P&GJ: What are APGA’s priority issues as Congress addresses Reauthorization of the Pipeline Safety Act?

Worsinger: APGA supports a clean reauthorization of the Pipeline Safety Act. A number of regulations that came out of the last reauthorization are yet to be finalized or are still early in the implementation phase. We believe time should be allowed for those regulations to go into effect before additional regulations are imposed upon public gas systems.

The issue of methane as a greenhouse gas has received a lot of publicity. It may be raised and place scrutiny on how PHMSA considers environmental impacts when regulating utilities’ leak management and main replacement programs.
The issue of pipeline safety user fees has been raised. Since 1986, PHMSA’s pipeline safety program has been completely funded by user fees paid by gas consumers and collected by transmission pipeline operators. (The logic behind user fees is that gas consumers are the ultimate beneficiaries of a well-regulated gas pipeline system. Therefore, those gas consumers should pay the cost of regulating pipeline safety.)
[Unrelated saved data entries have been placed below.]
/-- COMBINE_FOLD: a failure goes to the root, and a complete round is folded and sent up, or ends at the root (R337, R338). -/
def State.foldCheck (s : State) (ctx n : Nat) : State :=
  match s.combines.find? ctx with
  | none => s
  | some c =>
    match c.rounds.find? n with
    | none => s
    | some r =>
      match r.result with
      | some d => s.publishRound ctx n d
      | none =>
        if r.up then s
        else
          match r.fail with
          | some code =>
            if c.root then s.failRound ctx n code
            else (s.modRound ctx n fun r => { r with up := true }).sendRound c.parent ctx n c .contribution [] (some code)
          | none =>
            if !c.complete r then s
            else
              let v := c.foldRound r
              if c.root then (s.setResult ctx n c v).publishRound ctx n v
              else (s.modRound ctx n fun r => { r with up := true }).sendRound c.parent ctx n c .contribution v none

/-- A failure is found in a round that has not ended: it travels up and then down in place of the result. -/
def State.roundFails (s : State) (ctx n : Nat) (code : FaultCode) : State :=
  if ((s.combines.find? ctx).bind fun c => c.ended.find? n).isSome then s
  else (s.modRound ctx n fun r => { r with fail := r.fail.or (some code) }).foldCheck ctx n

/-- COMBINE_CONTRIBUTION_RECEIVE (R337, R338, R340). -/
def execCombineContributionReceive (ctx chip round : Nat) (agreed : CombineAgreed) (fail : Option FaultCode) (data : List (BitVec 8))
    (s : State) : Result :=
  match s.combines.find? ctx with
  | none => .next (s.fabBump 12 1)
  | some c =>
    if (c.ended.find? round).isSome then .next s
    else if !c.childs.contains chip || agreed != { op := c.op, ty := c.ty, count := c.count, d := c.d, dtag := c.dtag } then
      .next (s.roundFails ctx round .collMismatch)
    else
      match fail with
      | some code => .next (s.roundFails ctx round code)
      | none =>
        .next ((s.modRound ctx round fun r => { r with childs := r.childs.insert (c.childs.idxOf chip) data }).foldCheck ctx round)

/-- COMBINE_RESULT_RECEIVE (R338): the result is written and published, or the round fails. -/
def execCombineResultReceive (ctx round : Nat) (fail : Option FaultCode) (data : List (BitVec 8)) (s : State) : Result :=
  match s.combines.find? ctx with
  | none => .next s
  | some c =>
    if (c.ended.find? round).isSome then .next s
    else
      match fail with
      | some code => .next (s.failRound ctx round code)
      | none =>
        let s := if ((s.roundAt ctx round).bind Round.result).isSome then s else s.setResult ctx round c data
        .next (s.foldCheck ctx round)

/-! ### cinit (R335) -/

/-- Word i of a record held as a number. -/
def recWord (r i : Nat) : Nat := bits r (64 * i + 63) (64 * i)

/-- The context that a record of Table 14·6 configures. -/
def combineOf (r : Nat) : Combine :=
  let a := recWord r 0
  let b := recWord r 1
  { op := bits a 11 8, ty := bits a 14 12, nlocal := bits a 20 15, count := bits a 36 21, d := bits a 42 37, parent := bits b 11 0,
    root := bitAt b 12, dtag := bits (recWord r 4) 31 0
    childs := (List.range (bits b 16 13)).map fun i => bits (recWord r (2 + i / 4)) (12 * (i % 4) + 11) (12 * (i % 4)) }

/-- Whether a combine record breaks a rule of Table 14·6. -/
def combineBad (r : Nat) : Bool :=
  let c := combineOf r
  let tyOk := match c.op with
    | 2 => c.ty ≤ 3
    | 3 | 4 => c.ty ≤ 5
    | _ => c.ty == 0
  5 < c.op || !tyOk || 32 < c.nlocal || c.count == 0 || (if c.op == 5 then c.d == 0 || 62 < c.d else c.d != 0) ||
    bits (recWord r 0) 63 43 != 0 || (c.root && c.parent != 0) || 8 < c.childs.length || bits (recWord r 1) 63 17 != 0 ||
    bits (recWord r 2) 63 48 != 0 || bits (recWord r 3) 63 48 != 0 || bits (recWord r 4) 63 32 != 0 ||
    recWord r 5 != 0 || recWord r 6 != 0 || recWord r 7 != 0 || 16384 < c.bytes || (c.nlocal == 0 && c.childs.isEmpty)

/-- cinit (R335). -/
def execCinit (f : FE) (ls : Lits) (s : State) : Result :=
  s.withIssue fun iss s =>
    let a := iss.addrE f ls 64
    if !s.mayRead? iss then .next s.stall
    else
      match s.recordFault iss a 64 64 with
      | some c => s.faultAll iss c
      | none =>
        let r := s.record iss a.toNat 64
        let c := combineOf r
        if s.detI iss then s.faultAll iss .detAtomic
        else if combineBad r then s.faultAll iss .fabRecord
        else if (s.combines.find? (bits r 7 0)).isSome then s.faultAll iss .collState
        else if (!c.root && !s.routable c.parent) || c.childs.any fun ch => !s.routable ch then s.faultAll iss .fabNoroute
        else s.finish iss (2 + ls.length) [.act (.cinit f ls) iss.idx iss.lanes [] [] [] [r]]

/-- The commit of cinit. -/
def commitCinit (iss : Issue) (idx : Nat) (n : List Nat) (s : State) : State :=
  let r := n.headD 0
  let s := s.cow 9 0 (bits r 7 0) fun s => Config.imageBody s.freeCtr
  ({ s with combines := s.combines.insert (bits r 7 0) { combineOf r with owner := s.ctxOf iss.gid } }.addEvent (iss.event idx iss.lanes)).2

/-! ### cpost and cbar (R336) -/

/-- The number of the member's next round, and whether it has two rounds posted and not yet published or failed. -/
def Combine.memberRound (c : Combine) (member : Nat) : Nat × Bool :=
  let n := c.posts.get member 0
  (n, 2 ≤ ((List.range n).filter fun k => (c.ended.find? k).isNone).length)

/-- The rights and extents of a post: source first, then destination (R336). -/
def State.postFaultOf (s : State) (iss : Issue) (w0 soff doff n : Nat) : Option (FaultCode × Nat) :=
  let t := s.teamOf iss.gid
  let skind := bits w0 1 0
  let dkind := bits w0 3 2
  let right := fun (h r : Nat) => (checkHandle (s.ctxI iss) (iss.hreg h) 0 0 1 [r] []).map fun c => (c, 0)
  let mem := fun (h o : Nat) =>
    if handleLen (iss.hreg h) < o + n then some (FaultCode.handleBounds, vaOf (iss.hreg h) o) else none
  let buf := fun (space o : Nat) => if t.window space < o + n then some (FaultCode.bufBounds, 0) else none
  [if skind == 0 then right (bits w0 7 4) 0 else none, if dkind == 0 then right (bits w0 11 8) 4 else none,
   if skind == 0 then mem (bits w0 7 4) soff else buf skind soff,
   if dkind == 3 then none else if dkind == 0 then mem (bits w0 11 8) doff else buf dkind doff].findSome? id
Most of the gas consumed in the U.S. moves through transmission pipelines at some point, therefore, Congress decided that was the logical place to collect user fees. The pipelines would pass the fees onto their LDC and direct-sale customers, and then the LDCs would pass the fees on to the LDC’s customers.
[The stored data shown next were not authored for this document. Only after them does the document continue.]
/-- Busy replies for the decoded messages that wait behind a send without a receive: a resend of one of them never counts as a failed
attempt (R323, R332). -/
def State.busyBehind (s : State) (chan : Nat) : State :=
  if !s.sendWaits chan then s
  else
    ((s.slots.filter fun p => p.1 / 2 ^ 32 == chan && p.2.data?.isSome).map fun p => p.1 % 2 ^ 32).foldl (fun (s : State) q => s.sendBusy chan q) s

/-- A message of class 6 that answers for another: an acknowledgement, a NACK, a busy reply or a loss notice (notes/assumptions/89). -/
def State.control (s : State) (h : Header) (payload : List Byte) : State :=
  let cls := bits h.info 2 0
  let chan := chanKey h.src cls
  let key := msgKey chan h.seq
  let body := payload.take h.len
  if h.kind == ackKind then (s.putFaults chan body).ackReceived chan h.seq
  else if h.kind == nackKind then s.nackReceived key (bits h.info 8 3) (bits h.info 10 9)
  else if h.kind == busyKind then s.busyReceived key
  else
    let said := lossSaid (ofBytes ((body.drop 1).take 12)) (ofBytes ((body.drop 13).take 2)) (ofBytes (body.drop 15))
    s.declareLost (chanKey (s.inChip h.src h.dst) cls) h.seq (some (ofBytes (body.take 1), said))

/-- An answer of class 6 comes: its first copy acts, and a later one is dropped by the filter (notes/assumptions/114). -/
def State.answerArrives (s : State) (h : Header) (payload : List Byte) : State :=
  let key := msgKey (chanKey (s.inChip h.src h.dst) answerClass) (bits h.info 63 32)
  if (s.filter.find? key).isSome then s.fabBump 3 1
  else ({ s with filter := s.filter.insert key (s.clock + s.cfgVal 0x68) }.fabBump 1 1).control h payload

/-- DATA_FRAGMENT_RECEIVE (R317, R320, R323 to R325). DESIGN CHOICE (notes/assumptions/117): a fragment of this module's identity whose dst is
no logical chip of this module is dropped and counted as a placement mismatch; the spec speaks of the identity alone. -/
def execDataFragmentReceive (hdr : BitVec 256) (payload : List (BitVec 8)) (s : State) : Result :=
  let h := Header.ofWord hdr
  if !fragmentSound hdr payload then .next (s.fabBump 2 1)
  else if h.phys != Config.fabSelf.toNat || !s.isSelf h.dst then .next (s.fabBump 6 1)
  else if h.cls == 6 && ackKind ≤ h.kind && h.kind ≤ lossKind then .next (s.answerArrives h payload).settle
  else
    let n := s.inChip h.src h.dst
    let chan := chanKey n h.cls
    let key := msgKey chan h.seq
    if (s.filter.find? key).isSome then .next (s.fabBump 3 1)
    else if seqBefore h.seq (s.recvOf chan).next || (s.recvOf chan).lost.contains h.seq then
      .next (if seqBefore h.seq (s.watermark chan) then s.fabBump 4 1 else s)
    else
      let old := s.slots.find? key
      if !s.slotFree h.src h.cls h.kind old.isNone then .next (s.sendBusy chan h.seq)
      else
        let s := s.takeFragment key (old.getD { header := hdr, deadline := s.cfgVal 0x69, dispose := s.cfgVal 0x68 }) h payload
        .next (if ((s.slots.find? key).bind Slot.data?).isSome then s.busyBehind chan else s)

/-- DECODE_DEADLINE_EXPIRY: fewer than three attempts seen send a NACK; the deadline of the third loses the message (R324). -/
def execDecodeDeadlineExpiry (src cls seq stripe : Nat) (s : State) : Result :=
  let chan := chanKey src cls
  let key := msgKey chan seq
  match s.slots.find? key with
  | none => .next s
  | some x =>
    match x.stripes.find? stripe with
    | none => .next s
    | some r =>
      if r.done || !r.timed || s.clock < r.since + x.deadline then .next s
      else if r.gens.contains 2 then .next (s.declareLost chan seq none)
      else
        let s := { s with slots := s.slots.insert key { x with stripes := x.stripes.insert stripe { r with timed := false } } }
        .next ((s.fabBump 7 1).sendControl (s.dstOf src) (srcOf src) nackKind seq
          (cls + stripe * 2 ^ 3 + r.gens.foldl max 0 * 2 ^ 9) [])

/-! ### Delivery (R325, R332) -/

/-- What a delivery comes to: done, or it must wait. -/
inductive Delivery where
  | done (s : State)
  | wait (s : State)
  deriving DecidableEq, Repr

/-- The delivery that an engine's access gives, with the fault that it met. -/
def EngR.delivered (r : EngR) (k : State → Option FaultCode → Delivery) : Delivery :=
  match r with
  | .ok _ s => k s none
  | .fail c _ s => k s (some c)
  | .wait s => .wait s

/-- The delivery that an event of the machine makes in a state. -/
def State.deliveredBy (s : State) (k : State → Result) : Delivery :=
  match k s with
  | .next s => .done s
  | _ => .done s

/-- The side of a publishable page that an address of its first frame means: the visible or the shadow (R299). -/
def State.sidePa (s : State) (pa log : Nat) (shadow : Bool) : Nat :=
  pa + if s.sides.contains (pa / 2 ^ log * 2 ^ log) != shadow then 2 ^ log else 0

/-- Writes data into the local side of a get or a receive (R330), and ends the command. -/
def State.deliverTo (s : State) (id : Nat) (data : List Byte) : Delivery :=
  match s.commands.find? id with
  | none => .done s
  | some c =>
    if !c.live then .done s
    else
      let w := c.words.headD 0
      let cap := bits (c.words.getD 3 0) 14 0
      let d := data.take cap
      let kind := bits w 5 4
      let off := c.words.getD 1 0
      let r := if s.publishPending id c then .wait s
        else if kind == 0 then s.handleWrite (s.ctx c.ctx) c.core (c.handles.headD 0) off .shadow true d
        else .ok [] (s.bufWrite c.team kind (unitOf kind c.core) true off d)
      let finish := fun (s : State) (f : Option (FaultCode × Nat)) =>
        let s := (s.endFabric id d.length f).acquireAll (c.core / 4) 3
        if s.fabricEnded id then Delivery.done s else .wait s
      match r with
      | .ok _ s => finish s (if cap < data.length then some (.fabTrunc, 0) else none)
      | .fail code va s => finish s (some (code, va))
      | .wait s => .wait s

/-- The pieces that a get request lists: address, length, page size and leaf word (notes/assumptions/61). -/
def getPieces (bs : List Byte) : List (Nat × Nat × Nat × Nat) :=
  ((piecesOf bs 16).map fun b => (ofBytes (b.take 8), ofBytes ((b.drop 8).take 4), ofBytes ((b.drop 12).take 2), ofBytes (b.drop 14))).filter
    fun p => p.2.1 != 0

/-- The peer's part of a get: its visible bytes, or the code of the fault that reading them met, go back in one message (R332). -/
def State.answerGet (s : State) (src cls cmd : Nat) (data : List Byte) : Delivery :=
  let r := (getPieces data).foldl (fun (r : EngR) p => r.andThen fun d s =>
    (if s.stalled p.1 then .wait s else s.homeRead (s.sidePa p.1 p.2.2.1 false) p.2.1 (some p.2.2.2)).andThen fun x s => .ok (d ++ x) s) (.ok [] s)
  let answer := fun (s : State) (code : Nat) (d : List Byte) =>
    Delivery.done (s.enqueue { chip := src, cls := cls, role := .getData, info := 2 * 2 ^ 92 + cmd * 2 ^ 58 + code,
                               payload := if d.isEmpty then [0] else d })
  match r with
  | .ok d s => answer s 0 d
  | .fail c _ s => answer s c.num []
  | .wait s => .wait s

/-- A marker reaches this chip (R356): one of an epoch not yet recorded starts the record and waits for it; a bad one fails its
snapshot; otherwise its channel's logging ends. -/
def State.markerArrives (s : State) (src cls epoch initiator dtag : Nat) : Delivery :=
  let colour := epoch % 2
  if s.epoch + 1 < epoch || dtag != s.cfgVal 0x77 then
    let s := if (s.snaps.get colour {}).state == 0 then
        { s with snaps := s.snaps.insert colour { state := 5, epoch := epoch, cause := 3, initiator := initiator } }
      else s
    .done (s.tellFailure colour initiator)
  else if s.epoch < epoch then .wait (s.startRecord epoch initiator 0)
  else
    .done { s with snaps := s.snaps.modify colour fun x =>
      if x.epoch == epoch then { x with awaiting := x.awaiting.filter (· != (src, cls)) } else x }

/-- Delivers a message of class 0: a half of a grain's data, which acts with the second, or a message of another kind (R225;
notes/assumptions/89). -/
def State.deliverCoherence (s : State) (chan chip : Nat) (h : Header) (data : List Byte) : Delivery :=
  let epoch := bits h.info 31 0
  if data.length != 256 then
    let (k, leaf, arg) := cohParts data
    s.deliveredBy (State.cohMessage · chip k (cohAddr h.info) epoch leaf arg (data.drop 13))
  else
    match s.halves.find? chan with
    | none => .done { s with halves := s.halves.insert chan (cohAddr h.info, data) }
    | some (pa, first) =>
      let s := { s with halves := s.halves.erase chan }
      if 2 ^ 60 ≤ pa then .done s
      else s.deliveredBy fun s => execGrainData chip epoch pa (BitVec.ofNat 64 (bits h.info 95 32)) (first ++ data) s

/-- Notes the fault that a put has met at this chip, which its acknowledgement names (R331). -/
def State.notePut (s : State) (chan seq : Nat) (c : Option FaultCode) : State :=
  match c with
  | some c => { s with recv := s.recv.insert chan { s.recvOf chan with faults := (s.recvOf chan).faults.insert seq c.num } }
  | none => s

/-- Delivers one message (R325, R332, R338, R356). -/
def State.deliver (s : State) (n cls : Nat) (h : Header) (data : List Byte) : Delivery :=
  let x := h.info
  match h.kind with
  | 0 =>
    if cls == 0 then s.deliverCoherence (chanKey n cls) h.src h data
    else if cls == 6 then
      s.deliveredBy (execStepNoticeReceive h.src (x % 2 ^ 32) (bits x 95 32) ((piecesOf data 4).map ofBytes))
    else if cls == 1 then .done { s with agenda := s.agenda ++ [(0, .snapshotReportReceive h.src (BitVec.ofNat 1 (bits x 0 0)))] }
    else if cls < 2 || 5 < cls then .done s
    else
      match infoRole x with
      | 0 =>
        if s.stalled (bits x 51 0) then .wait s
        else
          (s.homeWrite (s.sidePa (bits x 51 0) (bits x 57 52) true) data (some (bits x 61 58))).delivered fun s c =>
            .done (s.notePut (chanKey n cls) h.seq c)
      | 1 => s.answerGet h.src cls (bits x 91 58) data
      | 2 =>
        match codeOfNum (bits x 7 0) with
        | some c =>
          let s := s.endFabric (bits x 91 58) 0 (some (c, 0))
          if s.fabricEnded (bits x 91 58) then .done s else .wait s
        | none => s.deliverTo (bits x 91 58) data
      | _ =>
        match s.receives (srcOf n) cls (some (bits x 15 0)) with
        | (id, _) :: _ => s.deliverTo id data
        | [] => .wait s
  | 5 => s.markerArrives h.src cls (bits x 31 0) (bits x 44 33) (bits x 76 45)
  | 6 =>
    let ctx := bits x 7 0
    let round := ((s.combines.find? ctx).map fun c => c.roundOf x).getD 0
    match execCombineContributionReceive ctx h.src round (infoAgreed x) (codeOfNum (bits x 15 8)) (if bitAt x 16 then [] else data) s with
    | .next s => .done s
    | _ => .done s
  | 7 =>
    let ctx := bits x 7 0
    let round := ((s.combines.find? ctx).map fun c => c.roundOf x).getD 0
    match execCombineResultReceive ctx round (codeOfNum (bits x 15 8)) (if bitAt x 16 then [] else data) s with
    | .next s => .done s
    | _ => .done s
  | _ => .done s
Recently the Interstate Natural Gas Association of America (INGAA) testified before Congress that the current system was unfair because PHMSA regulates both transmission and distribution safety, insinuating that Congress should amend the act to require PHMSA to collect some portion of user fees directly from LDCs. APGA strongly opposes any change in the manner in which user fees are collected. As originally established, user fees for funding PHMSA are to be collected by natural gas transmission operators from their downstream customers, not paid by the pipeline.

These user fees are treated by FERC as part of the transmission operators’ legitimate cost of service and hence are includible in the transmission operators’ rates. This approach minimizes the number of collection points between the government and those from which it is collecting the user fees.

There is no reason for any pipeline to pay a single penny of PHMSA’s user fees out of its profits any more than Walmart has to pay any portion of the sales tax it collects from its customers out of its profits – it’s a pass through. To change the user-fee collection point to distribution would more than double the number of entities through which PHMSA would collect fees, more than doubling the administrative burden of assessing and collecting the same amount of money.

Also, if some portion of user fees is collected directly from distribution operators instead of via the rates they are charged for transportation, fairness dictates that the pipelines should adjust their transportation rates to remove user fees from transportation rates.

APGA represents publicly owned natural gas distribution systems. There are approximately 1,000 public gas systems in 37 states and over 700 are APGA members. Publicly owned gas systems are not-for-profit, retail distribution entities owned by, and accountable to, the citizens they serve. They include municipal gas distribution systems, public utility districts, county districts, and other public agencies that have natural gas distribution facilities.

Captions:

Rich Worsinger with APGA President Bert Kalisch, left, and FERC Chairman Norman C. Bay, right.